◆ What you need to do:
The lines to reproduce from the material below are those from the one containing "-- ==== Sys2Proof/WellFormed.lean" through the one containing "A payload a", both included; write them out exactly and add nothing.

◆ Source records:
-- ==== Sys2Proof/Safety.lean ====
section
/-!
DEFINITION. What a safe state and a safe run are: the memories and register files keep their canonical forms, and no step
stops.
-/

namespace Sys2Proof

/-- A run of `k` steps from a state stops nowhere. -/
def safeFor : Nat → Machine.State → Prop
  | 0, _ => True
  | k + 1, s => ∃ t, Machine.step s = .next t ∧ safeFor k t

end Sys2Proof
end

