/-! ## Words of V, M and D that may take effect (R55, R63, R353) -/

theorem runE_went {e : Eng} {g : BitVec 4} {body : Eff Unit} {s u : State} {t : Tile} (h : EReady e g s) (hb : body s = .ok ((), u))
    (hu : Holds s t u) : runE e g body s = went e s t := by
  obtain ⟨⟨hr, hl, hs, hm⟩, hg⟩ := h
  rw [runE_ok (beginE_ok hr hl hs hm) hg hb, hu.tile, hu.setTile, went]

theorem readVcr_ok {r : Nat} {v : BitVec 64} {s : State} (h : s.tile.getVcr r = gloved v) : readVcr r s = .ok (v, s) := by
  simp [readVcr, h]

theorem readMask_ok {m : Nat} {k : BitVec 128} {s : State} (h : MaskIs s m k) : readMask m s = .ok (k, s) := by
  have halves : k.extractLsb' 64 64 ++ k.extractLsb' 0 64 = k := by
    refine BitVec.eq_of_getLsbD_eq fun i hi => ?_
    rw [BitVec.getLsbD_append, BitVec.getLsbD_extractLsb', BitVec.getLsbD_extractLsb']
    by_cases h : i < 64
    · simp [h]
    · simp [h, Nat.add_sub_cancel' (Nat.not_lt.mp h), show i - 64 < 64 by omega]
  simp [readMask, h.1, h.2, halves]

/-! ## The return queue (R62, R204) -/

theorem pushReturn_ok {w : GWord} {s : State} (h : s.tile.rq.length < 64) :
    pushReturn w s = .ok ((), s.setTile { s.tile with rq := s.tile.rq ++ [w] }) := by
  simp [pushReturn, h]

section Return

variable {g : BitVec 4} {s : State} (h : EReady .V g s) (hq : s.tile.rq.length < 64)

include h hq

theorem exec_vput (a : BitVec 4) : exec (.vput g a) s = went .V s { s.tile with rq := s.tile.rq ++ [s.tile.getS a.toNat] } :=
  runE_went h (by simp only [eff_bind, getTile_apply, pushReturn_ok hq]) ((Holds.refl s).write _)

theorem exec_vputVcr {r : BitVec 5} {v : BitVec 64} (hv : s.tile.getVcr r.toNat = gloved v) :
    exec (.vputVcr g r) s = went .V s { s.tile with rq := s.tile.rq ++ [gloved (v &&& vcrFields r.toNat)] } :=
  runE_went h (by simp only [eff_bind, readVcr_ok hv, pushReturn_ok hq]) ((Holds.refl s).write _)

end Return

/-! ## Doublewords written at places of their own (R98) -/

theorem byte_writeAt_other {l : List (Nat × GWord)} {a : Nat} (h : ∀ p ∈ l, a / 8 ≠ p.1 / 8) (m : Mem) :
    (m.writeAt l).byte a = m.byte a := by
  induction l generalizing m with
  | nil => rfl
  | cons p l ih =>
    obtain ⟨hp, hl⟩ := List.forall_mem_cons.mp h
    exact (ih hl _).trans (Mem.byte_write_other m p.2 hp)

theorem read_writeAt_other {l : List (Nat × GWord)} {a : Nat} (h : ∀ p ∈ l, a / 8 ≠ p.1 / 8) (m : Mem) :
    (m.writeAt l).read a = m.read a := by
  induction l generalizing m with
  | nil => rfl
  | cons p l ih =>
    obtain ⟨hp, hl⟩ := List.forall_mem_cons.mp h
    exact (ih hl _).trans (Mem.read_write_other m p.2 hp)

/-- Where no two of the places lie in one doubleword, each holds its word. -/
theorem read_writeAt {l : List (Nat × GWord)} (h : l.Pairwise fun p q => p.1 / 8 ≠ q.1 / 8) (m : Mem) :
    ∀ p ∈ l, (m.writeAt l).read p.1 = p.2 := by
  induction l generalizing m with
  | nil => intro p hp; cases hp
  | cons q l ih =>
    obtain ⟨hq, hl⟩ := List.pairwise_cons.mp h
    refine List.forall_mem_cons.mpr ⟨?_, ih hl _⟩
    exact (read_writeAt_other hq _).trans (Mem.read_write_self m q.1 q.2)

theorem writeAt_append (m : Mem) (l k : List (Nat × GWord)) : m.writeAt (l ++ k) = (m.writeAt l).writeAt k := by
  induction l generalizing m with
  | nil => rfl
  | cons p l ih => exact ih _
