-- ==== Sys2Proof/WellFormed.lean ====
section
/-! DEFINITION. Which instructions are well formed: the byte-sequence operands of a record have at most 65535 bytes
(30_encoding.md R95), and a wire data frame has at most 65535 bytes, so at most 65529 of payload (R87). Every other
operand is a bit vector of the width R95 gives it, so it has no ill-formed value. -/

namespace Sys2Proof

/-- A byte sequence a record may carry (R95: length 0..65535). -/
def fitsRecord (b : Frame) : Bool := b.length ≤ 65535

/-- A payload a wire data frame may carry (R87: `P <= 65529`). -/
def fitsFrame (p : Frame) : Bool := p.length ≤ 65529

/-- The check of an instruction's operands. -/
def Instr.wf : Instr → Bool
  | .encData _ _ _ payload => fitsRecord payload
  | .decData frame => fitsRecord frame
  | .encAck _ _ => true
  | .decAck frame => fitsRecord frame
  | .txStart => true
  | .txSend => true
  | .txAckIn frame _ => fitsRecord frame
  | .txTick => true
  | .txTimeout => true
  | .rxStart => true
  | .rxFrameIn frame _ => fitsRecord frame
  | .csrRead _ => true
  | .csrWrite _ _ => true
  | .txbufWrite _ _ => true
  | .rxbufRead _ => true
  | .statsSnapshot => true
  | .data _ _ payload => fitsFrame payload
  | .dataLast _ _ payload => fitsFrame payload
  | .ack _ _ => true

/-- A well-formed instruction. -/
abbrev Instr.WellFormed (i : Instr) : Prop := i.wf = true

end Sys2Proof
end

◆ Written response:
-- ==== Sys2Proof/WellFormed.lean ====
section
/-! DEFINITION. Which instructions are well formed: the byte-sequence operands of a record have at most 65535 bytes
(30_encoding.md R95), and a wire data frame has at most 65535 bytes, so at most 65529 of payload (R87). Every other
operand is a bit vector of the width R95 gives it, so it has no ill-formed value. -/

namespace Sys2Proof

/-- A byte sequence a record may carry (R95: length 0..65535). -/
def fitsRecord (b : Frame) : Bool := b.length ≤ 65535

/-- A payload a wire data frame may carry (R87: `P <= 65529`). -/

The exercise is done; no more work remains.